I was widely known as a biblical scholar during my teaching career from the late 1970’s to mid-2015. My focus was the Catholic Epistles and towards the end of that period I produced three different commentaries on 2 Peter. Yet I was also teaching Christian spirituality during this same period. Still, while I was highly critical of the Nestle-Aland28 edition of Novum Testamentum Gracae for (among other things) changing the text of 2 Peter 3 to read that the earth as well as the heavens and the heavenly bodies would be destroyed (versus the burning up of the heavens and the heavenly bodies and the laying bare of the earth – by the removal of this covering – for judgment), I often quipped that I hoped that the judgment would result in the burning up of all that I had written, for I did not want to be embarrassed by my foolishness and errors throughout eternity. I was more conscious that my writings would likely end up on the back shelves of some research library where they would be consulted on rare occasions by some research scholar as I had done to other obscure scholars during my doctoral studies.

While there was a transition process between my retiring from then Houston Baptist University and my appointment as chaplain to the Dominican Sisters of Mary Mother of the Eucharist at Our Lady of Guadalupe Priory, I believe the Lord made increasingly clear to me that my career as a biblical scholar had ended, except as I poured my knowledge into homilies and the like, and my calling as a Catholic priest was rather monastic, to a life of prayer, worship, and sacramental ministry, not forgetting that I am married and have a wife who needs my care as well as an aging body. I did, at the request of a friend, give a paper at a conference in 2022 and submitted the paper for publication, but thought of it as my last. Pope Benedict XVI citing Pope St John Paul II confirmed to me that priests are in fact monks under all three vows of poverty, chastity, and obedience, although in a form somewhat different from the form of typical religious communities. One has left the world, although one ministers to the world, as do many religious communities (even the totally cloistered ones are praying for the world). I started to refer to myself as “the hermit of the eastern march,” which actually comes from C S Lewis’ The Horse and His Boy, but in my case refers to living in the eastern border area of Georgetown.

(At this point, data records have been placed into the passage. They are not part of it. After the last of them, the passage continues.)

theorem test_meets_proof_events_complete :
    (∃ (s : State), 60 * s.dev.get F.PROOF_SCHED_DUE_MIN ≤ s.dev.proofAge) ∧
    (∃ (s : State), s.dev.get F.PROOF_SCHED_FORCE_MIN ≠ 0 ∧ 60 * s.dev.get F.PROOF_SCHED_FORCE_MIN ≤ s.dev.proofAge) ∧
    (∃ (s : State) (c : _), s.dev.proofConds = true ∧ s.dev.proof.condT = some c ∧ c + 1000 ≤ s.dev.t) ∧
    (∃ (s : State) (r : _), s.dev.proof.run = some r ∧ s.dev.get F.PROOF_STAT_PHASE = 2 ∧ r.settleEnd ≤ s.dev.t ∧ r.lastEnd = 0) ∧
    (∃ (s : State) (r : _), s.dev.proof.run = some r ∧ r.tcp.isSome = true ∧ r.computed = false ∧ r.frames.all (fun q => match s.dev.frame q.1 with | some f => f.slots.length == f.set.rowSlots + 1 && f.slots.all (fun x => x.lost || x.done || x.slot == 0) | none => true) = true) ∧
    (∃ (s : State) (r : _), s.dev.proof.run = some r ∧ s.dev.get F.PROOF_STAT_PHASE = 5 ∧ r.fitEnd ≠ 0 ∧ r.fitted = false) ∧
    (∃ (s : State) (r : _), s.dev.proof.run = some r ∧ s.dev.get F.PROOF_STAT_PHASE = 6 ∧ r.computed = true ∧ r.fitted = true ∧ s.dev.tallyFailed 10 = false) ∧
    (∃ (s : State) (r : _), s.dev.proof.run = some r ∧ ((s.dev.get F.PROOF_STAT_PHASE = 2 ∨ s.dev.get F.PROOF_STAT_PHASE = 3)) ∧ r.lastEnd ≠ 0 ∧ r.lastEnd + secT ≤ s.dev.t) ∧
    (∃ (s : State) (r : _), s.dev.proof.run = some r ∧ s.dev.get F.PROOF_STAT_PHASE = 5 ∧ r.fitEnd = 0 ∧ Nat.max (r.openT.getD 0) r.lastEnd + secT ≤ s.dev.t) ∧
    (∃ (s : State) (g : Fin 81), s.dev.ccSlot = true ∧ (if s.dev.ccOpen.isEmpty then g.val = ((ccWindow s.dev.fpa.set).find? (fun x => decide (s.dev.cc.next ≤ x))).getD ((ccWindow s.dev.fpa.set).headD 80) else g.val ∈ s.dev.ccOpen)) :=
  ⟨⟨on (fun d => d.onStore fun z => { z with tallies := z.tallies.set 13 ⟨⟨1, 10, true, 1⟩, ⟨0, 0, false, 0⟩, []⟩ }), by decide +kernel⟩,
   ⟨on (atTick 360000000000), by decide +kernel, by decide +kernel⟩,
   ⟨on (fun d => proofTime d), 0, by decide +kernel, by decide +kernel, by decide +kernel⟩,
   ⟨on (fun d => (d.put F.PROOF_STAT_PHASE 2).onProof fun z => { z with run := some { proofRun with settleEnd := 0 } }), { proofRun with settleEnd := 0 }, by decide +kernel, by decide +kernel, by decide +kernel, by decide +kernel⟩,
   ⟨on (fun d => (d.put F.PROOF_STAT_PHASE 4).onProof fun z => { z with run := some { proofRun with tcp := some 0 } }), { proofRun with tcp := some 0 }, by decide +kernel, by decide +kernel, by decide +kernel, by decide +kernel⟩,
   ⟨on (fun d => (d.put F.PROOF_STAT_PHASE 5).onProof fun z => { z with run := some { proofRun with fitEnd := 5 } }), { proofRun with fitEnd := 5 }, by decide +kernel, by decide +kernel, by decide +kernel, by decide +kernel⟩,
   ⟨on (fun d => ((plated d).put F.PROOF_STAT_PHASE 6).onProof fun z => { z with run := some { proofRun with computed := true, fitted := true } }), { proofRun with computed := true, fitted := true }, by decide +kernel, by decide +kernel, by decide +kernel, by decide +kernel, by decide +kernel⟩,
   ⟨on (fun d => atTick 100000005 ((d.put F.PROOF_STAT_PHASE 3).onProof fun z => { z with run := some { proofRun with lastEnd := 5 } })), { proofRun with lastEnd := 5 }, by decide +kernel, by decide +kernel, by decide +kernel, by decide +kernel⟩,
   ⟨on (fun d => atTick 100000005 ((d.put F.PROOF_STAT_PHASE 5).onProof fun z => { z with run := some { proofRun with lastEnd := 5 } })), { proofRun with lastEnd := 5 }, by decide +kernel, by decide +kernel, by decide +kernel, by decide +kernel⟩,
   ⟨on (fun d => atTick 1000 ((d.putBit F.PROOF_CC_CTL_EN true).onCc fun z => { z with next := 80 })), 80, by decide +kernel, by decide +kernel⟩⟩

theorem test_meets_glade_events_complete :
    (∃ (s : State), s.dev.bankIn = true) ∧
    (∃ (s : State) (b : _) (e : _), s.dev.glade.decl = some (b, e) ∧ b ≤ s.dev.t ∧ s.dev.t < e ∧ (s.dev.get F.PROOF_GLADE_CTL_SRC_EN).testBit 2 = true) ∧
    (∃ (s : State) (b : _) (e : _), s.dev.glade.decl = some (b, e) ∧ e ≤ s.dev.t) ∧
    (∃ (s : State) (b : _) (e : _), s.dev.glade.prof = some (b, e) ∧ e ≤ s.dev.t) ∧
    (∃ (s : State) (fl : Flit), leAt fl.payload 0 1 = 8 ∧ s.dev.isRoot = false) ∧
    (∃ (s : State), s.dev.inStand = true ∧ s.dev.isRoot = true ∧ ((s.dev.bit F.PROOF_GLADE_STAT_OPEN ≠ s.dev.stand.gladeSent ∨ s.dev.stand.gladeSentT + 10 * msT ≤ s.dev.t))) ∧
    (∃ (s : State) (fl : Flit), leAt fl.payload 0 1 = 9 ∧ leAt fl.payload 4 1 = 1 ∧ s.dev.isRoot = false ∧ leAt fl.payload 1 1 = s.dev.ownSlot) :=
  ⟨⟨on id, by decide +kernel⟩,
   ⟨on (fun d => (atTick 5 (d.put F.PROOF_GLADE_CTL_SRC_EN 31)).onGlade fun z => { z with decl := some (5, 6) }), 5, 6, by decide +kernel, by decide +kernel, by decide +kernel, by decide +kernel⟩,
   ⟨on (fun d => (atTick 6 (d.put F.PROOF_GLADE_CTL_SRC_EN 31)).onGlade fun z => { z with decl := some (5, 6) }), 5, 6, by decide +kernel, by decide +kernel⟩,
   ⟨on (fun d => (atTick 6 (d.put F.PROOF_GLADE_CTL_SRC_EN 31)).onGlade fun z => { z with prof := some (5, 6) }), 5, 6, by decide +kernel, by decide +kernel⟩,
   ⟨on (inStandOf [1, 2] 1 3), ⟨3, 0, 0, 0, 0, [8, 0, 0, 0, 1] ++ List.replicate 23 0⟩, by decide +kernel, by decide +kernel⟩,
   ⟨on (fun d => atTick 1000000 (inStandOf [1, 2] 0 1 d)), by decide +kernel, by decide +kernel, by decide +kernel⟩,
   ⟨on (inStandOf [1, 2] 1 3), ⟨3, 0, 0, 0, 0, [9, 1, 0, 0, 1] ++ List.replicate 23 0⟩, by decide +kernel, by decide +kernel, by decide +kernel, by decide +kernel⟩⟩

theorem test_meets_frame_events_complete :
    (∃ (s : State) (b : _), s.dev.boundaryDue = some b ∧ s.dev.fpa.readoutStop = false ∧ s.dev.fpa.clockStop = false) ∧
    (∃ (s : State) (b : _), s.dev.boundaryDue = some b ∧ ((s.dev.fpa.readoutStop = true ∨ s.dev.fpa.clockStop = true))) ∧
    (∃ (s : State) (cnt : _) (slot : _) (f : _), s.dev.frame cnt = some f ∧ f.dark = false ∧ ((∀ c, f.cut = some c → slot < c)) ∧ slot ≤ f.set.rowSlots ∧ slot = f.slots.length ∧ f.b + slot * f.set.tslot + f.set.tint ≤ s.dev.t) ∧
    (∃ (s : State) (cnt : _) (slot : _) (f : _) (x : _), s.dev.frame cnt = some f ∧ f.slots.find? (fun y => y.slot == slot) = some x ∧ slot ≠ 0 ∧ x.lost = false ∧ x.done = false ∧ ((f.set.rowSlots ≤ slot ∨ f.cut = some (slot + 1) ∨ f.slots.any (fun y => y.slot == slot + 1) = true))) ∧
    (∃ (s : State) (cnt : _) (slot : _) (f : _) (x : _), s.dev.frame cnt = some f ∧ f.slots.find? (fun y => y.slot == slot) = some x ∧ slot ≠ 0 ∧ f.dark = false ∧ ((∀ c, f.cut = some c → slot < c)) ∧ x.done = true ∧ x.accumulated = false ∧ f.slots.all (fun y => decide (slot ≤ y.slot) || y.slot == 0 || y.accumulated) = true ∧ ((s.dev.get F.WEB_CTL_SRC ≠ 2 ∨ f.wMarks.any (fun q => q.1 == slot) = true)) ∧ f.mid slot ≤ s.dev.t) :=
  ⟨⟨on (fun d => atTick 5 ((d.putBit F.FPA_CTL_RUN true).onFpa fun z => { z with set := smallSet, nextB := some 5 })), 5, by decide +kernel, by decide +kernel, by decide +kernel⟩,
   ⟨on (fun d => atTick 5 ((d.putBit F.FPA_CTL_RUN true).onFpa fun z => { z with set := smallSet, nextB := some 5, readoutStop := true })), 5, by decide +kernel, by decide +kernel⟩,
   ⟨on (fun d => atTick 6020 (d.onFpa fun z => { z with frames := [frameOf 1 0 smallSet [slotOf 0 true]] })), 1, 1, frameOf 1 0 smallSet [slotOf 0 true], by decide +kernel, by decide +kernel, (of_isNone (by decide +kernel)), by decide +kernel, by decide +kernel, by decide +kernel⟩,
   ⟨on (fun d => atTick 100000 (d.onFpa fun z => { z with frames := [frameOf 1 0 smallSet [slotOf 0 true, slotOf 1 false]] })), 1, 1, frameOf 1 0 smallSet [slotOf 0 true, slotOf 1 false], slotOf 1 false, by decide +kernel, by decide +kernel, by decide +kernel, by decide +kernel, by decide +kernel, by decide +kernel⟩,
   ⟨on (fun d => atTick 4620 (d.onFpa fun z => { z with frames := [frameOf 1 0 smallSet [slotOf 0 true, slotOf 1 true]] })), 1, 1, frameOf 1 0 smallSet [slotOf 0 true, slotOf 1 true], slotOf 1 true, by decide +kernel, by decide +kernel, by decide +kernel, by decide +kernel, (of_isNone (by decide +kernel)), by decide +kernel, by decide +kernel, by decide +kernel, by decide +kernel, by decide +kernel⟩⟩
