-- ==== Sys2Proof/WellFormed.lean ====
section
/-! DEFINITION. WellFormed.lean: the check that every operand of a command fits the place the spec gives it: the
fields of a request fit the widths of their payload (R173, Tables 11-8 and 11-9), and what an event carries fits the
field that shows it. Whether a field that fits is also IN RANGE is not checked here: that is the owner's own check,
with its own refusal. -/

namespace Sys2Proof

/-- An unsigned field of `w` bytes holds `n`. -/
def fitsU (w n : Nat) : Bool := decide (n < 256 ^ w)

/-- A signed two's complement field of `w` bytes holds `i` (R173). -/
def fitsS (w : Nat) (i : Int) : Bool :=
  decide (-((256 ^ w / 2 : Nat) : Int) ≤ i) && decide (i < ((256 ^ w / 2 : Nat) : Int))

/-- A point whose coordinates travel in 4 bytes each. -/
def Point.fits (p : Point) : Bool := fitsS 4 p.x && fitsS 4 p.y

/-- Field widths of the Configure payload, 85 bytes in all (R173). -/
def ConfigRec.wellFormed (r : ConfigRec) : Bool :=
  fitsS 4 r.xMin && fitsS 4 r.xMax && fitsS 4 r.yMin && fitsS 4 r.yMax && fitsS 4 r.homeX && fitsS 4 r.homeY
  && fitsU 1 r.zoneCount && fitsS 4 r.split && fitsU 2 r.traverseSpeed && fitsU 2 r.aCut && fitsU 2 r.aTraverse
  && fitsU 2 r.aEmergency && fitsU 2 r.closeAhead && fitsU 2 r.rMin && fitsU 2 r.ceiling && fitsU 1 r.tolerance
  && fitsU 1 r.standbyPressure && fitsU 2 r.startTimeout && fitsU 2 r.rampTimeout && fitsU 4 r.standbyDelay
  && fitsU 4 r.offDelay && fitsU 2 r.dipTime && fitsU 2 r.settleTime && fitsU 2 r.abrasiveLead
  && fitsU 2 r.abrasiveWindow && fitsU 2 r.valveTimeout && fitsU 2 r.zTimeout && fitsU 4 r.homingTimeout
  && fitsU 2 r.warnLimit && fitsU 2 r.faultLimit && fitsU 2 r.excursionThreshold && fitsU 2 r.overlap
  && fitsU 4 r.backtrackLimit

/-- Field widths of the Material payload, 28 bytes in all (R173). -/
def MaterialReq.wellFormed (r : MaterialReq) : Bool :=
  fitsU 1 r.slot && fitsU 2 r.q1 && fitsU 2 r.q2 && fitsU 2 r.q3 && fitsU 2 r.q4 && fitsU 2 r.q5 && fitsU 2 r.pPierce
  && fitsU 2 r.pCut && fitsU 2 r.dwell && fitsU 1 r.method && fitsU 2 r.creepSpeed && fitsU 2 r.rate && fitsU 4 r.knee
  && fitsU 1 r.arcFloor && fitsU 1 r.cMin

/-- Field widths of the Nozzle payload, 13 bytes in all (R173). -/
def NozzleReq.wellFormed (r : NozzleReq) : Bool :=
  fitsU 2 r.k0 && fitsU 1 r.growth && fitsU 2 r.kMax && fitsU 4 r.compare && fitsU 4 r.used

/-- Field widths of the Template payload, 23 bytes in all (R173). -/
def TemplateReq.wellFormed (r : TemplateReq) : Bool :=
  fitsU 1 r.slot && fitsU 4 r.width && fitsU 4 r.depth && fitsU 4 r.radius && fitsU 4 r.leadIn && fitsU 2 r.bridge
  && fitsU 1 r.direction && fitsU 1 r.quality && fitsU 1 r.material && fitsU 1 r.method

/-- Field widths of the Segment payload (Table 11-8). -/
def SegmentReq.wellFormed (r : SegmentReq) : Bool :=
  fitsU 1 r.kind && r.stop.fits && r.centre.fits && fitsU 1 r.slot && fitsU 1 r.quality && fitsU 1 (r.method.getD 0)

/-- Field widths of the Place payload (Table 11-9). -/
def PlaceReq.wellFormed (r : PlaceReq) : Bool :=
  fitsU 1 r.template && r.centre.fits && fitsU 1 r.turns && fitsU 1 (r.slotOverride.getD 0)

/-- A request whose fields fit its payload. -/
def Request.wellFormed : Request → Bool
  | .configure r => r.wellFormed
  | .material r => r.wellFormed
  | .nozzle r => r.wellFormed
  | .template r => r.wellFormed
  | .segment r => r.wellFormed
  | .place r => r.wellFormed
  | .pressure level slot => fitsU 1 level && fitsU 1 slot
  | .override percent => fitsU 2 percent
  | .run => true
  | .hold => true
  | .resume => true
  | .stop => true
  | .clear => true
  | .reference => true
  | .query => true
  | .restart => true

/-- A command whose operands fit the places the spec gives them. A transducer reading is shown in 2 bytes and an
actual position in 4 signed bytes (Table 11-7). -/
def Instr.wellFormed : Instr → Bool
  | .configure _ r => r.wellFormed
  | .material _ r => r.wellFormed
  | .nozzle _ r => r.wellFormed
  | .template _ r => r.wellFormed
  | .segment _ r => r.wellFormed
  | .place _ r => r.wellFormed
  | .run _ => true
  | .hold _ => true
  | .resume _ => true
  | .stop _ => true
  | .clear _ => true
  | .reference _ => true
  | .pressure _ level slot => fitsU 1 level && fitsU 1 slot
  | .override _ percent => fitsU 2 percent
  | .query _ => true
  | .restart _ => true
  | .receivedByte _ => true
  | .gapTimerExpiry => true
  | .transmitComplete => true
  | .powerOnReset => true
  | .tripInputActive _ => true
  | .tripInputInactive _ => true
  | .residencyExpiry => true
  | .interpolationPeriod fbX fbY _ _ => fitsS 4 fbX && fitsS 4 fbY
  | .homingTimeout => true
  | .zReachedChange _ => true
  | .zTimeout => true
  | .driveReadyInactive _ => true
  | .driveReadyActive _ => true
  | .settleTimerExpiry => true
  | .leadTimerExpiry => true
  | .dwellTimerExpiry => true
  | .valveSwitchActive => true
  | .valveSwitchInactive => true
  | .valveTimerExpiry => true
  | .abrasivePulse => true
  | .abrasiveWindowExpiry => true
  | .pumpRunningActive => true
  | .pumpRunningInactive => true
  | .startTimerExpiry => true
  | .transducerReading mpa => fitsU 2 mpa
  | .rampTimerExpiry => true
  | .bandTimerExpiry => true
  | .standbyTimerExpiry => true
  | .offTimerExpiry => true
  | .guardOpen _ => true
  | .guardClosed _ => true
  | .minuteEvent => true

end Sys2Proof
end

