-- ==== Sys2Proof/Machine/Flags.lean ====
section
/-! DEFINITION. Machine/Flags.lean: the flags the part computes for the outside: the flags bytes of replies, reports, the
Status record and the Announce record (Tables 11-4, 11-6, 11-7, R178), the cause present at Clear (Table 1-6), the
TRIP_ACTIVE detail (R10) and the survival flags (R27). -/

namespace Sys2Proof.Machine

open Sys2Proof

/-- A flags byte: the named bits from bit 0 up, and above them the bits the manual does not name, which are free values
of the frame's kind (log entry 3). -/
def flagsByte (kind : Nat) (named : List Bool) : Byte :=
  let value := named.foldr (fun b n => b.toNat + 2 * n) 0
  let mask := BitVec.ofNat 8 (2 ^ named.length - 1)
  (BitVec.ofNat 8 value &&& mask) ||| (Config.unnamedFlagBits kind &&& ~~~mask)

/-- The TRIP_ACTIVE detail: 1 for ESTOP, 2 for OVERPRESSURE, 4 for CATCHER, added (R10). -/
def tripMask (l : Lines) : Nat := l.estop.toNat + 2 * l.overpressure.toNat + 4 * l.catcher.toNat

/-- Any drive-ready input is inactive. -/
def Lines.notReady (l : Lines) : Bool := !l.readyX || !l.readyY || !l.readyZ

/-- The following error of either axis exceeds the warn limit. -/
def beyondWarn (s : State) : Bool :=
  decide (s.cfg.warnLimit < (s.axis.setPoint.x - s.axis.actual.x).natAbs)
  || decide (s.cfg.warnLimit < (s.axis.setPoint.y - s.axis.actual.y).natAbs)

/-- The cause of a recorded kind is present (Table 1-6). -/
def causePresent (s : State) : FaultKind → Bool
  | .following => beyondWarn s
  | .drive => s.lines.notReady
  | .pumpStart => s.pump.state != .off
  | .pumpRamp => s.pump.state != .off
  | .pressureLost => !s.jetClosed
  | .zTimeout => s.lines.zReached != some s.axis.zCmd
  | .homing => s.axis.speed != 0 || s.axis.stopRun.isSome || s.axis.homing.isSome
  | .abrasiveRepeat => !s.jetClosed
  | .valve => !s.lines.valveClosed
  | .estop => s.lines.estop
  | .overpressure => s.lines.overpressure
  | .catcher => s.lines.catcher
  | .valveTrip => !s.lines.valveClosed

/-- A material or template slot is defined, or a Nozzle record is present (R49). -/
def tablesKept (t : Tables) : Bool :=
  t.materials.toList.any Option.isSome || t.templates.toList.any Option.isSome || t.nozzle.isSome

end Sys2Proof.Machine
end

So I was interested this week in a number of my friends and acquaintances announcing the publication of the second edition of InterVarsity Press’ Dictionary of Paul and His Letters. Each was appropriately happy to see the articles that they had written in print. I thought back to the original edition of the Dictionary of Jesus and the Gospels, then the Dictionary of Paul and His Letters, and finally the Dictionary of the Latter New Testament, in all of which I had articles. All were edited (along with a co-editor) by Ralph Martin, from the generation before me at Manchester University, whom I knew well and with whom I was co-editor of that third volume. Those were indeed good times with great conversations enjoyed with faithful colleagues. But the announcements of this publication were to me a reminder that those days are memories of the past. By eyes are already on prayer and worship and sacramental ministry, already turned beyond this age to the coming age that is breaking into this one. My work is already fading, pushed onto and perhaps off the forgotten shelves of libraries, for those who have used it in the past as in the twilight of their careers and for those who are active in their careers my oeuvre is replaced by or quickly being replaced by that of others. And that is good for me.
Jesus said to set our eyes on things above, that is on the coming age now breaking into the world. He called people who forsook perfectly good careers for a rather insecure career of following him and then itinerant ministry to the nascent Church (after his resurrection). Biblical studies can indeed help one draw closer to Jesus – it was through this and the associated study of the spiritual classics that that happened to me – yet the time came for me when he implicitly said, I want you more identified with me. It was almost as if he said, “Your name is Peter. Do you love me more than these (in my case, these books and studies)?” And I have received the gift of time in relative obscurity in my “hermitage” to live out that conformity to the person of Christ, to grow in love, and to let prayer and worship become the runway for my transition to a new phase of life at one with him, what the Eastern Church calls divinization (for 2 Pet 1). It is a gift.
So my prayer for my friends is that they enjoy their ministry as biblical scholars thoroughly, that they absorb from it the lessons that our Lord is teaching them, but that they also realize that this too will pass, that there is, as C S Lewis also said, an eventual call to come “further in and higher up.” And in that I rejoice.